The situation is bedevilled by the Brexit situation - which no-one, inside or outside government has any grip on - and further complicated by the fact that the Chancellor's 'responsible' stance [largely what the business community have demanded: to keep as far in to the European Economic Area as possible, after formal withdrawal from the EU] is under vicious and sustained attack by the headbanging Brexiteers.
Behind all this, lie crucial social and economic facts. There is no doubt that the National Health Service, the schools, the police and the armed forces are grossly underfunded. This is not simply an issue of how many billions of pounds are spent on those services: nobody can deny that aggregate allocations by the government are increasing [though some services, like the police and prisons, are struggling with the effect of previous real-terms cuts]. The essential point is that what the government has allocated is much less that is needed to meet the expectations of the changing population.

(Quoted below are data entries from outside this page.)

/-- Latches and evaluates at 0 ns of a servo cycle (R234); results wait for their commit. -/
def ChanState.evaluate (ch : ChanState) : ChanState :=
  if !ch.sepOn then ch else
  let ch := ch.servoStart ch.sep.lastK
  let ch := (ch.put Reg.SSM_STS_RUN 1).latchRecords.heldTwice
  let n := ch.fresh
  let ch := forUpto 64 ch fun z ch => ch.putb (Reg.ZTK_ZSTS_OCC z) (ch.occupied z)
  let arms := (List.range 8).filter ch.monitored
  let qs := (List.range 64).map fun j => if ch.bound j && ch.monitored (ch.armOf j) then some (ch.coord j) else none
  let dqs := fun (t j : Nat) =>
    let w := match qs.getD j none, Tab.get ch.sep.qPrev none j with
      | some q, some p => (q - p).natAbs
      | _, _ => (Config.free (n + j)).toNat
    stepBound w (ch.get (Reg.SSM_JLIM_ACC j)) (ch.get (Reg.SSM_JLIM_VMAX j)) t
  let pars := arms.map fun k =>
    let ts := ch.armStop k
    (k, ts, ch.parison n k ((ch.armJoints k).map fun j => dqs (ch.get Reg.SSM_TR + ts + 64000) j))
  let all := pars.map fun p => (p.1, p.2.2.1)
  let res := pars.map fun p => ch.armResult n p.1 p.2.1 p.2.2.2 all p.2.2.1
  let snap := (List.range 32).filterMap fun v => (Tab.get ch.sep.vols none v).map fun x => (v, some (x, ch.age x))
  let ch := forUpto 64 ch fun j ch => match qs.getD j none with | some q => ch.puti (Reg.SSM_JQ j) q | none => ch
  { ch with
    fresh := ch.fresh + 4096
    sep := { ch.sep with lastK := some ch.cycle, staged := some res, stagedSnap := snap, qPrev := (List.range 64).zip qs |>.filter fun x => x.2.isSome } }

/-- Commits one arm's result (R233). -/
def ChanState.commitArm (ch : ChanState) (r : Par) : ChanState :=
  let k := r.arm
  let neg := r.pviol || r.aaviol || r.zviol
  let m := match r.m with | some m => m | none => (Config.free ch.fresh).toInt
  let ch := ((ch.put (Reg.PRF_OVRSSM_SSM k) r.fact).put (Reg.SSM_AFACT_FACT k) r.fact).puti (Reg.SSM_AMARG k) (satS 32 m)
  let ch := ((ch.put (Reg.SSM_ATS k) r.ts).put (Reg.SSM_ABND k) r.bnd).put (Reg.SSM_ASTS_MKIND k) r.kind
  let ch := ((ch.put (Reg.SSM_ASTS_MIDX k) r.idx).putb (Reg.SSM_ASTS_YIELD k) r.yield).putb (Reg.SSM_ASTS_STOP k) neg
  let ch := if r.pviol then ch.put (Reg.SSM_ASTS_PVIOL k) 1 else ch
  let ch := if r.aaviol then ch.put (Reg.SSM_ASTS_AAVIOL k) 1 else ch
  let ch := if r.zviol then ch.put (Reg.SSM_ASTS_ZVIOL k) 1 else ch
  let ch := ((ch.sepFault 0x0901 2 (some k) k r.pviol).sepFault 0x0902 2 (some k) k r.aaviol).sepFault 0x0903 2 (some k) k r.zviol
  { ch.nextFresh with sep := { ch.sep with
      inside := Tab.set ch.sep.inside 0 k r.inside, seen := Tab.set ch.sep.seen [] k r.seen, pub := Tab.set ch.sep.pub [] k r.body } }

/-- The commit of an evaluation at 48,000 ns of its servo cycle (R234), then the requests and grants it allows (R244, R246). -/
def ChanState.commitEval (ch : ChanState) : ChanState :=
  match ch.sep.staged, ch.sep.lastK with
  | some res, some k =>
    let ch := ch.advanceTo (k * 16000 + 48000)
    let ch := res.foldl ChanState.commitArm ch
    let t := (Config.free ch.fresh).toNat % 3001
    let ch := ((ch.nextFresh.add Reg.SSM_SEQ 1).put Reg.SSM_ETIME_LAST t).put Reg.SSM_ETIME_MAX (max t (ch.get Reg.SSM_ETIME_MAX))
    let ch := { ch with sep := { ch.sep with staged := none, snap := ch.sep.stagedSnap } }
    let ch := res.foldl (fun ch r => forUpto 64 ch fun z ch =>
      if tbit r.near z && ch.bit (Reg.ZTK_ZCFG_AUTO z) && !tbit (ch.tok z).want r.arm then ch.tokenRequest r.arm z else ch) ch
    ch.grants
  | _, _ => ch

/-- An evaluation not committed by 48,000 ns (R236). -/
def ChanState.evalOverrun (ch : ChanState) : ChanState :=
  match ch.sep.staged, ch.sep.lastK with
  | some _, some k =>
    let ch := ch.advanceTo (k * 16000 + 48000)
    ({ ch with sep := { ch.sep with staged := none } }.put Reg.SSM_STS_OVRUN 1).sepEvent 0x0907
  | _, _ => ch

/-- The Y path's checks of an evaluation: bit 0 a witness, bit 1 the recomputation, bit 2 the solver poses, bit 3 the decision
or the stop time differs (R237 to R240). -/
def ChanState.yCheck (ch : ChanState) (flags : Nat) : ChanState :=
  if !ch.sepOn then ch else
  let ch := ch.put Reg.SSM_STS_YSUB (ch.get Reg.SSM_SEQ % 16)
  let bad := tbit flags 0 || tbit flags 3
  let ch := if bad then (ch.put Reg.SSM_STS_WITERR 1).sepEvent 0x0904 else ch
  let ch := if tbit flags 1 then (ch.put Reg.SSM_STS_YERR 1).sepEvent 0x0905 else ch
  if tbit flags 2 then (ch.put Reg.SSM_STS_FKERR 1).sepEvent 0x0906 else ch

/-! ### Lost sources and connections (R229, R282) -/

/-- A volume source whose connection is lost (R229). -/
def ChanState.sourceLost (ch : ChanState) (s : Nat) : ChanState :=
  let nv := min (ch.get (Reg.SSM_VSRC_NV s)) 8
  let base := ch.get (Reg.SSM_VSRC_VBASE s)
  let ch := forUpto nv ch fun e ch =>
    ({ ch with sep := { ch.sep with vols := Tab.set ch.sep.vols none (base + e) none } }).setBit Reg.SSM_VVAL (base + e) false
  let ch := (ch.put (Reg.SSM_VSTS_LOST s) 1).setBit Reg.SSM_VSLOST_LOST s true
  if ch.bit (Reg.SSM_VSRC_COVEN s) then ch.sepFault 0x0909 1 none s true
  else forUpto 8 ch fun k ch => if ch.monitored k then ch.sepFault 0x0908 2 (some k) s true else ch

/-- The watchdog of consumer connection `i` expires (R282). -/
def ChanState.watchdog (ch : ChanState) (i : Nat) : ChanState :=
  match (ch.conn i).wd with
  | none => ch
  | some t =>
    let ch := ch.advanceMono (t + 1000 * ch.get (Reg.SCX_WD_WD i))
    let ch := ch.setConn i { ch.conn i with wd := none, pay := [], eff := [] }
    let ch := ((ch.put (Reg.SCX_STS_STATE i) 3).put (Reg.SCX_STS_EXP i) 1).add (Reg.SCX_EXP i) 1
    let ch := ch.lasting 0x0A09 1 none i true
    let ch := if ch.get (Reg.SCX_CFG_KIND i) = 4 then (ch.sourcesOf i).foldl ChanState.sourceLost ch else ch
    if ch.logicOn then ch.safetyLogic false else ch

/-! ### Token recovery (R250) -/

/-- Whether anything lies in zone `z`: a volume, an occupancy, a parison present (R250). -/
def ChanState.zoneFull (ch : ChanState) (z : Nat) : Bool :=
  match Tab.get ch.sep.zones none z with
  | none => false
  | some zn =>
    ch.occupied z ||
    ((List.range 32).any fun v => match Tab.get ch.sep.vols none v with
      | some x => decide (prismDist zn x.axis < x.r)
      | none => false) ||
    ((List.range 8).any fun k => tbit (Tab.get ch.sep.inside 0 k) z) ||
    ch.sep.recs.any fun r => decide (r.2.miss < ch.get Reg.SSM_ABSN_ABSN) &&
      (recCaps r.2.body (ch.growth r.2.miss)).any fun c => decide (prismDist zn c < c.r)

/-- Whether the node of cell channel `c` has been absent for LOSTT matrix cycles; a channel never heard is absent. -/
def ChanState.cchAbsent (ch : ChanState) (c : Nat) : Bool :=
  match Tab.get ch.cb.acting none c with
  | none => true
  | some n => match Tab.get ch.cb.statT none n with
    | none => true
    | some t => decide (t + ch.get Reg.ZTK_CFG_LOSTT * 256000 ≤ ch.now)

/-- Whether this channel may carry out the recovery of zone `z`: its home, or the lowest present channel where the home is
absent (R250). -/
def ChanState.recoverer (ch : ChanState) (z : Nat) : Bool :=
  let home := ch.get (Reg.ZTK_ZCFG_HOMECCH z)
  home == ch.cch || (ch.cchAbsent home && (List.range ch.cch).all fun c => ch.cchAbsent c)

/-- The first reason against a recovery, in the order of R250's conditions; 1 where none stands. -/
def ChanState.recoverCode (ch : ChanState) (z code : Nat) : Nat :=
  let st := ch.get (Reg.ZTK_ZSTS_STATE z)
  let c := ch.get Reg.CHN_STATE_CODE
  let other := if ch.ours z then ch.get (Reg.ZTK_ZSTS_TCCH z) else ch.get (Reg.ZTK_ZSTS_HCCH z)
  if !ch.tokenZone z then 8
  else if !(c == 3 || c == 4) || !ch.recoverer z || !ch.tokenLive then 6
  else if !(st == 4 || ((st == 2 || st == 3) && ch.cchAbsent other)) then 4
  else if ch.zoneFull z then 5
  else if ch.get64 Reg.ZTK_EXCL ≠ 0 then 7
  else if !ch.bit Reg.SAF_STS_RSTQ then 3
  else if code ≠ ch.get Reg.CHN_ID_BCODE then 2
  else 1

/-- ZTK_RECOV written (R250). -/
def ChanState.recoverZone (ch : ChanState) (v : Nat) : ChanState :=
  let z := v % 64
  let k := v / 256 % 8
  let rc := ch.recoverCode z (v / 65536)
  let ch := ch.put Reg.ZTK_RSTS_RC rc
  if rc ≠ 1 then ch else
  let mv := (ch.get (Reg.ZTK_ZMOVE z) + 1) % 2 ^ 32
  let body := ch.tokenBody 5 z ch.cch k (ch.cch + 16 * k) mv
  let ch := ((ch.dropReset.ledger z 1 ch.cch k mv).add Reg.ZTK_MOVES 1).tokenQueue body
  { ch with sep := { ch.sep with recov := some ⟨body, 2⟩ } }

/-- RECOVER again in the next basic cycle, three times in all (R250). -/
def ChanState.recoverAgain (ch : ChanState) : ChanState :=
  match ch.sep.recov with
  | none => ch
  | some r =>
    let ch := (ch.advanceTo ((ch.cycle + 1) * 16000)).tokenQueue r.body
    { ch with sep := { ch.sep with recov := if r.left ≤ 1 then none else some { r with left := r.left - 1 } } }

/-! ### Meanings -/

/-- R234. -/
def execSeparationEvaluation (c : Chan) (s : State) : Host.Outcome State Fault Refusal := live s c ChanState.evaluate

/-- R233, R234. -/
def execEvaluationCommit (c : Chan) (s : State) : Host.Outcome State Fault Refusal := live s c ChanState.commitEval

/-- R236. -/
def execXPathOverrun (c : Chan) (s : State) : Host.Outcome State Fault Refusal := live s c ChanState.evalOverrun

/-- R237 to R240. -/
def execYPathCheck (c : Chan) (flags : BitVec 4) (s : State) : Host.Outcome State Fault Refusal :=
  live s c fun ch => ch.yCheck flags.toNat

/-- R246. -/
def execTokenRequest (c : Chan) (k : Fin 8) (z : Fin 64) (s : State) : Host.Outcome State Fault Refusal :=
  live s c fun ch => (ch.hostW .pcie).tokenRequest k.val z.val

/-- R246. -/
def execKeep (c : Chan) (k : Fin 8) (_ : Fin 64) (s : State) : Host.Outcome State Fault Refusal :=
  live s c fun ch => (ch.hostW .pcie).tokenKeep k.val

/-- R246. -/
def execUnkeep (c : Chan) (k : Fin 8) (_ : Fin 64) (s : State) : Host.Outcome State Fault Refusal :=
  live s c fun ch => (ch.hostW .pcie).tokenUnkeep k.val

/-- R245. -/
def execCancel (c : Chan) (k : Fin 8) (z : Fin 64) (s : State) : Host.Outcome State Fault Refusal :=
  live s c fun ch => (ch.hostW .pcie).tokenCancel k.val z.val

Osbornian austerity has been in force for seven years, during which the economy has stagnated. Real terms economic growth, especially in material output from factories and farms, has in most sectors declined. There is now a major milk shortage in western Europe, including the UK, because the supermarkets drove down the price of raw milk so far that hundreds of farmers went out of the business [at huge personal loss, with the slaughter of thousands of specially-bred animals]. More conspicuously, manufacturing output has declined, and productivity in most sectors of industry is at best the same as it was in 2005. Since the population is larger than it was in 2005, including more school-age children and over-seventies, the needs of education, health and welfare are growing: and the state's spending on educational and social services has not kept pace. Meanwhile, the capabilities of the health service improve and extend life have greatly advanced: if only those improving resources and facilities can be afforded, with people trained and available to provide them.
The state should be spending massively more than it is. The Chancellor and his team know this all too well; but they are steeped in the Osbornian dogma that extra spending can only come from extra taxation or extra government borrowing. Extra taxation will reduce the money that people and firms can spend on their items of choice, so 'demand' will decline; so the private sector of the economy will decline in total turnover. Extra borrowing will give the government and taxpayers higher interest bills to pay in the future: so it is an imposition on future generations that would be inexcusable to impose it. So the Treasury team is stuck with the existing austerity mantra.
This is not the whole picture, however. It is unfortunate that the deeply untrustworthy John McDonnell has been the cheerleader for an alternative proposition that really should be implemented.
In the medium term, the only way of paying for increased and improved public services is by getting more tax from the whole economic system because it is growing. A really growing economy can both pay more wages to employed people and yield more taxes for pensions, benefits, hospital, schools, police and the other essentials.
This policy option does require the government to borrow massively more money: earmarked for investment programmes of improved infrastructure [roads, railways, hospitals and housing] that provide economic returns by providing a healthier and happier and less-stressed workforce.But the government should foster much more borrowing and spending for investment in industry, agriculture and offshore activities both around the British isles and around all the UK's overseas territories [which have been wasting assets since they ceased to be needed as coaling stations and watering points for historic commercial shipping]. It is clear that robotics, 3-D printing, artificial intelligence etc are major components of the future pattern of industry; and that Britain is still a major contributor of new ideas. These are both in microprocessors and in new and improved materials that can stand the more extreme demands of the new era. The government should foster at least a dozen of the technologically fruitful universities as hubs around which other universities, research associations and individual firms can gather their work on new things. There will always be depressives who say that you cannot guarantee which ideas will be successful and which not; so you should do nothing. That is not how the great achievements of the past were made. Bold ventures must take bold chances, and expect some failures: while experienced managers can spot cases where the money is running away faster that output is developing. And the state should provide a lot of money [from borrowing] to float the whole thing.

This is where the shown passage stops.